- Exercise requirements
Say the number of lines in the records below that hold the word "unitsAt", and only that number.

(Collected data)

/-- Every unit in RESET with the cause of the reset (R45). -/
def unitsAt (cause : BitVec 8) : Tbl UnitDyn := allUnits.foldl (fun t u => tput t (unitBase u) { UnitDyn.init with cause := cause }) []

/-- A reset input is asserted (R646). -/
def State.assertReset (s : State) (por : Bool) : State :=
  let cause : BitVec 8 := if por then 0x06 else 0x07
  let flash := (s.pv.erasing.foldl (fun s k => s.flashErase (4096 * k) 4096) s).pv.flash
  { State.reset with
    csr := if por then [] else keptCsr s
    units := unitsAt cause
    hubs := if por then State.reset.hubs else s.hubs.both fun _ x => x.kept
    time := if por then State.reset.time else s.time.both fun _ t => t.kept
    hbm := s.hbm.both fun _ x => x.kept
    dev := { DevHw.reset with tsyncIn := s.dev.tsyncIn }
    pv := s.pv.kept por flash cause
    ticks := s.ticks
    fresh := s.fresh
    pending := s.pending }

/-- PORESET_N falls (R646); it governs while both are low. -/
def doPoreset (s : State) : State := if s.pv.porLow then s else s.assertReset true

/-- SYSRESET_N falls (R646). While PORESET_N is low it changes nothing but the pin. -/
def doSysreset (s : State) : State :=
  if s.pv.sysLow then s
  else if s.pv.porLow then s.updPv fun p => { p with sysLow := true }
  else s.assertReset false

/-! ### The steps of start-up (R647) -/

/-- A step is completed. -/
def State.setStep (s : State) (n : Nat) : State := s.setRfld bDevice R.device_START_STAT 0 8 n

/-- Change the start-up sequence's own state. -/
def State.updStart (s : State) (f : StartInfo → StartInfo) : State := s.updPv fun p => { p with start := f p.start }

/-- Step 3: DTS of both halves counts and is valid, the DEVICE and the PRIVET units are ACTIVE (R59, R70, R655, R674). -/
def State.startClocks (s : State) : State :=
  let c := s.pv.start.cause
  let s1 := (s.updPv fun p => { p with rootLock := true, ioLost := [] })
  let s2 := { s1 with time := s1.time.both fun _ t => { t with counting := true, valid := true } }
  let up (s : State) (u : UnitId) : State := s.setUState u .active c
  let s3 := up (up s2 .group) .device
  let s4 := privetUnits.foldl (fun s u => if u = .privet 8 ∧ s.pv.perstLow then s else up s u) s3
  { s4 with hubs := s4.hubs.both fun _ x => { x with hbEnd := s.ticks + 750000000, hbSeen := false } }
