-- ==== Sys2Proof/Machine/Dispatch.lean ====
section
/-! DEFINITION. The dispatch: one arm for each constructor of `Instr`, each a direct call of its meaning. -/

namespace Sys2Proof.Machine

- Task response
2